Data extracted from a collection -
● ● ● ●
-- ==== Sys2Proof/Tests/Slice0.lean ====
section
/-!
SUPPORT. Tests. The expected results come from the manual: the check values and tables of 13_formats.md, the worked
example of chapter 4 and the worked sequences of chapters 2, 3, 5, 6, 10 and 12. After them, for each statement of
Certificates/Slice0/Obligations.lean that has hypotheses, a witness that meets them, clause by clause.
-/
namespace Sys2Proof.Tests

-- One theorem at a time: each kernel evaluation would otherwise hold a thread of its own.
set_option Elab.async false

open Sys2Proof Sys2Proof.Machine

/-! ## Small states -/

/-- The region table of the worked example (Table 4-5). -/
def regions : RegionTable :=
  ⟨#v[⟨8192, 8255, .guard, true, false⟩, ⟨8192, 16383, .journal, true, false⟩, ⟨16384, 32767, .journal, true, true⟩,
    ⟨12288, 13311, .pass, true, false⟩, ⟨0, 0, .pass, false, false⟩, ⟨32768, 65535, .journal, false, false⟩,
    ⟨0, 0, .pass, false, false⟩, ⟨0, 0, .pass, false, false⟩], .pass, some 1048576⟩

/-- A port at depth 1. -/
def scope (serial : BitVec 16) (cell : Nat) : ScopePort :=
  { ScopePort.cleared with stack := [⟨serial, cell⟩], serialCounter := serial + 1#16 }

/-- The start of Table 5-7: both ports at depth 1, RUNNING, the claim table empty. -/
def part : Device :=
  { Device.cleared with
    part := .running
    regions := regions
    scope := ⟨scope 7#16 300, scope 12#16 310⟩
    journal := { Journal.cleared with
      base := 4096, lines := 4096, lowWater := 40, epoch := 1#16, tail := 300, tailSeq := 9020#32, head := 320,
      nextSeq := 9040#32, treeStart := ⟨some ⟨300, 9020#32⟩, some ⟨310, 9030#32⟩⟩, last := ⟨some 300, some 310⟩ }
    anchor := { AnchorUnit.cleared with newest := some .a, generation := 5#32, otherValid := true } }

/-- A single-word request of a line. -/
def request (kind : BitVec 2) (tag : BitVec 3) (line : BitVec 26) : Request :=
  { kind := kind, tag := tag, line := line, startWord := 0#4, countField := 0#4, enables := 0xF#64, data := 0#512,
    marker := 0#2, level := 0#3 }

/-- A READ, a WRITE and a MARK. -/
def read (line : BitVec 26) : Request := request 0#2 0#3 line
def write (line : BitVec 26) : Request := request 1#2 0#3 line
def mark (marker : BitVec 2) (level : BitVec 3) : Request := { request 2#2 0#3 0#26 with marker := marker, level := level }

/-- A request in the queue, at a stage. -/
def entry (r : Request) (stage : Stage) : Entry := ⟨r, stage, if stage = .waiting then 0 else 1, false⟩

/-- Port 0 with a queue. -/
def queued (d : Device) (q : List Entry) : Device := { d with host := ⟨⟨false, q, []⟩, d.host.p1⟩ }

/-- The part after a command. -/
def after (i : Instr) (d : Device) : Device :=
  match exec i ⟨[], d⟩ with
  | .next s => s.dev
  | .fault _ => d
  | .refused _ => d

/-- One entry in slot 0. -/
def claimed (d : Device) (c : Claim) : Device := { d with claims := ⟨(Vector.replicate 256 none).set 0 (some c)⟩ }

/-- An access outstanding. -/
def waitingFor (d : Device) (who : Requester) (a : Access) : Device :=
  { d with array := { d.array with outstanding := some ⟨a, who, 3#4, 50#8⟩, number := 3#4 } }

/-- A frame. -/
def frame (payload : List Byte) : Frame := ⟨.current, 3#4, payload, 0, false⟩

/-- A FETCH REPLY in which bytes are clocked after the check. -/
def fetch (selected : Selection) (extra : Nat) (partByte : Bool) : Frame := ⟨selected, 3#4, [], extra, partByte⟩

/-! ## Formats (13_formats.md) -/

def digits : List Byte := [0x31#8, 0x32#8, 0x33#8, 0x34#8, 0x35#8, 0x36#8, 0x37#8, 0x38#8, 0x39#8]

theorem test_crc32_check_value : crc32 digits = 0xCBF43926#32 := by decide +kernel

theorem test_crc8_check_value : crc8 digits = 0xF4#8 := by decide +kernel

theorem test_length_byte : lengthByte 3#4 12 = 0x33#8 := by decide

/-- SET ALERT MASK, exchange 5, mask 200 hex: code, length byte, payload and check are read back. -/
theorem test_decode_set_alert_mask :
    decodeFrame .current [0x11#8, 0x51#8, 0x02#8, 0x00#8, 0x00#8, 0x00#8, crc8 [0x11#8, 0x51#8, 2#8, 0#8, 0#8, 0#8]] false =
      some (.setAlertMask ⟨.current, 5#4, [2#8, 0#8, 0#8, 0#8], 0, false⟩) := by decide +kernel

theorem test_decode_unknown_code :
    decodeFrame .current [0x08#8, 0x00#8, crc8 [8#8, 0#8]] false = some (.unknown 8#8 ⟨.current, 0#4, [], 0, false⟩) := by
  decide +kernel

/-- A deselection inside a byte: GET STATE is cut short, FETCH REPLY is served (R163, R165). -/
theorem test_decode_part_byte :
    decodeFrame .current [0x01#8, 0x30#8, crc8 [1#8, 0x30#8]] true = some (.frameCutShort ⟨.current, 3⟩) ∧
    decodeFrame .current [0x0F#8, 0x30#8, crc8 [0x0F#8, 0x30#8]] true = some (.fetchReply (fetch .current 0 true)) := by
  decide +kernel

/-- Bytes 0 to 6 and 8, 16, 20 of a CLOSE COMMITTED header (Table 13-1, Table 13-2). -/
theorem test_header_bytes :
    let h := encodeHeader ((part.journal).headerOf ⟨.marker, .p1, 1, 0x0C0D#16, .close .committed⟩)
    [0, 1, 2, 3, 4, 5, 6, 7, 8, 9, 12, 16, 20].map (fun k => (h.extractLsb' (8 * k) 8).toNat) =
      [3, 1, 1, 2, 1, 0, 0x0D, 0x0C, 0x50, 0x23, 310 % 256, 0, 1] := by decide +kernel

/-- Bytes of an anchor copy (Table 13-3): marker, generation, epoch, timeout, mode, then the array lines at byte 12. -/
theorem test_copy_bytes :
    let v : Setup := ⟨2#16, 50#8, .journal, 0x00100000, 4096, 4096, 300, 9020#32, 40, ⟨0#16, 0#16⟩, ⟨.alert, .abandon⟩,
      regions.entries⟩
    [0, 1, 2, 3, 4, 8, 10, 11, 12, 14, 17, 24, 38, 42, 44, 45, 52].map
        (fun k => ((encodeCopyBody 5#32 v).extractLsb' (8 * k) 8).toNat) =
      [0x40, 0x4A, 0x57, 0x4B, 5, 2, 50, 1, 0, 0x10, 0x10, 300 % 256, 0, 1, 0, 0x20, 6] := by decide +kernel

/-! ## Well-formed commands -/

theorem test_wellFormed_refuses_part_unit : (Instr.getState (frame [0#8])).wellFormed = false := by decide

theorem test_wellFormed_refuses_long_payload : (Instr.getScope (frame (List.replicate 64 0#8))).wellFormed = false := by
  decide

theorem test_wellFormed_refuses_empty_frame : (Instr.frameCutShort ⟨.current, 0⟩).wellFormed = false := by decide

theorem test_wellFormed_refuses_part_byte : (Instr.getState { frame [] with partByte := true }).wellFormed = false := by
  decide

theorem test_wellFormed_refuses_empty_frame_while_working : (Instr.frameWhileWorking 0).wellFormed = false := by decide

theorem test_wellFormed_refuses_known_code : (Instr.unknown 0x24#8 (frame [])).wellFormed = false := by decide

theorem test_wellFormed_admits_longest : (Instr.badCheck (frame (List.replicate 60 0#8))).wellFormed = true := by decide

/-! ## Requests and responses (Table 10-4) -/

/-- Step 1: the window fills with tags 0, 1, 3 and 4; then none is eligible. -/
def tableQueue (s0 s1 s3 s4 : Stage) : List Entry :=
  [entry (request 1#2 0#3 9100#26) s0, entry (request 0#2 1#3 40000#26) s1, entry (request 1#2 2#3 9100#26) .waiting,
   entry (request 1#2 3#3 40010#26) s3, entry (request 0#2 4#3 9000#26) s4,
   entry { mark 1#2 1#3 with tag := 5#3 } .waiting, entry (request 0#2 6#3 40000#26) .waiting]

theorem test_window_order :
    oldestEligible (tableQueue .waiting .waiting .waiting .waiting) = some 0 ∧
    oldestEligible (tableQueue .preRead .readAccess .waiting .waiting) = some 3 ∧
    oldestEligible (tableQueue .preRead .readAccess .plain .readAccess) = none := by decide

/-- Step 3: a window place is free and nothing begins. Step 5: with tag 0 finished, tag 2 begins. -/
theorem test_same_line_and_barrier :
    oldestEligible (tableQueue .target .finished .plain .readAccess) = none ∧
    oldestEligible (tableQueue .finished .finished .finished .finished) = some 2 := by decide

/-- Step 2: the second tag 3 is answered TAG and does not enter the queue. -/
theorem test_tag_refusal :
    let d := after (.requestTaken .p0 (request 0#2 3#3 9000#26)) (queued part (tableQueue .preRead .readAccess .plain .waiting))
    d.host.p0.queue.length = 7 ∧ d.host.p0.path = [⟨3#3, .tag, 0#512, true⟩] := by decide +kernel

/-- Step 2: taking it advances the refusal counter for TAG, the first of the fifteen. -/
theorem test_tag_response_counted :
    (after (.responseTaken .p0) { part with host := ⟨⟨false, [], [⟨3#3, .tag, 0#512, true⟩]⟩, part.host.p1⟩ }).counters.port.p0.refusals[0]
      = 1#32 := by decide +kernel

/-! ## Writes and reads (Table 4-6, Table 5-7, Table 5-8) -/

/-- The stage or the response of the one request of port 0 after it begins, at depth 1. -/
def outcome (d : Device) (r : Request) : Option Stage × Option RespCode :=
  let h := (after (beginCommand .p0 r) (queued d [entry r .waiting])).host.p0
  ((h.queue.head?).map Entry.stage, (h.path.head?).map Response.code)

/-- The part with port 0 at depth 0. -/
def depth0 : Device := { part with scope := ⟨ScopePort.cleared, part.scope.p1⟩ }

theorem test_table_4_6 :
    part.writeOutcome .p0 (write 2#26) = .refused .guarded ∧
    depth0.writeOutcome .p0 (write 6000#26) = .refused .guarded ∧
    part.writeOutcome .p0 (write 8200#26) = .refused .guarded ∧
    part.writeOutcome .p0 (write 9000#26) = .claim ∧
    depth0.writeOutcome .p0 (write 12500#26) = .refused .unscoped ∧
    regions.classify 20000 = (.journal, true) ∧
    part.writeOutcome .p0 (write 40000#26) = .forward ∧
    depth0.writeOutcome .p0 (write 1048576#26) = .refused .range := by decide +kernel

/-- Table 5-7, step 1: TAKE IMAGE allocates slot 0, PENDING without image. -/
theorem test_take_image :
    (after (.writeBegin .p0) (queued part [entry (write 9000#26) .waiting])).claims.slots[0] =
      some ⟨9000, .p0, true, noImages⟩ := by decide +kernel

/-- Table 5-7, steps 2 and 3, seen from port 0: the line is CLAIMED by the other port; a READ waits for its PENDING
entry. -/
theorem test_claimed_and_hazard :
    outcome (claimed part ⟨9000, .p1, true, noImages⟩) (write 9000#26) = (some .finished, some .claimed) ∧
    outcome (claimed part ⟨9000, .p1, true, noImages⟩) (read 9000#26) = (some .readHazard, none) ∧
    outcome (claimed part ⟨9000, .p1, false, noImages⟩) (read 9000#26) = (some .readAccess, none) := by decide +kernel

/-- Table 5-7, step 5: the pre-image is handed over as an IMAGE item of port 0, level 1, serial 7. -/
theorem test_pre_image_answered :
    (after (.arrayAnswer 3#4 true 0xAB#512)
      (waitingFor (queued part [entry (write 9000#26) .preRead]) (.host .p0) (.readLine 9000))).journal.queue =
        [⟨.write, .p0, 1, 7#16, .image 9000 0xAB#512⟩] := by decide +kernel

/-- Table 5-8, run A: the pre-image read times out; the entry is HELD as before and the write is answered MEDIA. -/
theorem test_run_a :
    let d := after .arrayResponseTimeout (waitingFor (queued (claimed part ⟨9100, .p0, true, ⟨some 250, none, none, none⟩⟩)
      [entry (write 9100#26) .preRead]) (.host .p0) (.readLine 9100))
    d.claims.slots[0] = some ⟨9100, .p0, false, ⟨some 250, none, none, none⟩⟩ ∧
    d.host.p0.path.map Response.code = [.media] := by decide +kernel

/-- A READ of word 1 returns that word alone, in its place (R89). -/
theorem test_read_words :
    readWords { read 0#26 with startWord := 1#4 } 0x333333332222222211111111#512 = 0x2222222200000000#512 := by
  decide +kernel

/-! ## Markers -/

theorem test_open_hands_over :
    (after (.openMark .p0) (queued part [entry (mark 0#2 2#3) .waiting])).journal.queue =
      [⟨.marker, .p0, 2, 8#16, .openScope⟩] := by decide +kernel

theorem test_close_level_1_stops_the_timer :
    let running : Device := { part with scope := ⟨{ scope 7#16 300 with running := true }, part.scope.p1⟩ }
    let d := after (.closeMark .p0) (queued running [entry (mark 1#2 1#3) .waiting])
    d.scope.p0.running = false ∧ d.journal.queue = [⟨.marker, .p0, 1, 7#16, .close .committed⟩] := by decide +kernel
● ● ● ●
Task directions -
Above are the entries. Copy exactly the part that opens with the line containing "part.writeOutcome .p0 (write 9000#26)" and closes with the line containing "[entry (write 9100#26)", and no more.

Exercise output -
    part.writeOutcome .p0 (write 9000#26) = .claim ∧
    depth0.writeOutcome .p0 (write 12500#26) = .refused .unscoped ∧
    regions.classify 20000 = (.journal, true) ∧
    part.writeOutcome .p0 (write 40000#26) = .forward ∧
    depth0.writeOutcome .p0 (write 1048576#26) = .refused .range := by decide +kernel

/-- Table 5-7, step 1: TAKE IMAGE allocates slot 0, PENDING without image. -/
theorem test_take_image :
    (after (.writeBegin .p0) (queued part [entry (write 9000#26) .waiting])).claims.slots[0] =
      some ⟨9000, .p0, true, noImages⟩ := by decide +kernel

/-- Table 5-7, steps 2 and 3, seen from port 0: the line is CLAIMED by the other port; a READ waits for its PENDING
entry. -/
theorem test_claimed_and_hazard :
    outcome (claimed part ⟨9000, .p1, true, noImages⟩) (write 9000#26) = (some .finished, some .claimed) ∧
    outcome (claimed part ⟨9000, .p1, true, noImages⟩) (read 9000#26) = (some .readHazard, none) ∧
    outcome (claimed part ⟨9000, .p1, false, noImages⟩) (read 9000#26) = (some .readAccess, none) := by decide +kernel

/-- Table 5-7, step 5: the pre-image is handed over as an IMAGE item of port 0, level 1, serial 7. -/
theorem test_pre_image_answered :
    (after (.arrayAnswer 3#4 true 0xAB#512)
      (waitingFor (queued part [entry (write 9000#26) .preRead]) (.host .p0) (.readLine 9000))).journal.queue =
        [⟨.write, .p0, 1, 7#16, .image 9000 0xAB#512⟩] := by decide +kernel

/-- Table 5-8, run A: the pre-image read times out; the entry is HELD as before and the write is answered MEDIA. -/
theorem test_run_a :
    let d := after .arrayResponseTimeout (waitingFor (queued (claimed part ⟨9100, .p0, true, ⟨some 250, none, none, none⟩⟩)
      [entry (write 9100#26) .preRead]) (.host .p0) (.readLine 9100))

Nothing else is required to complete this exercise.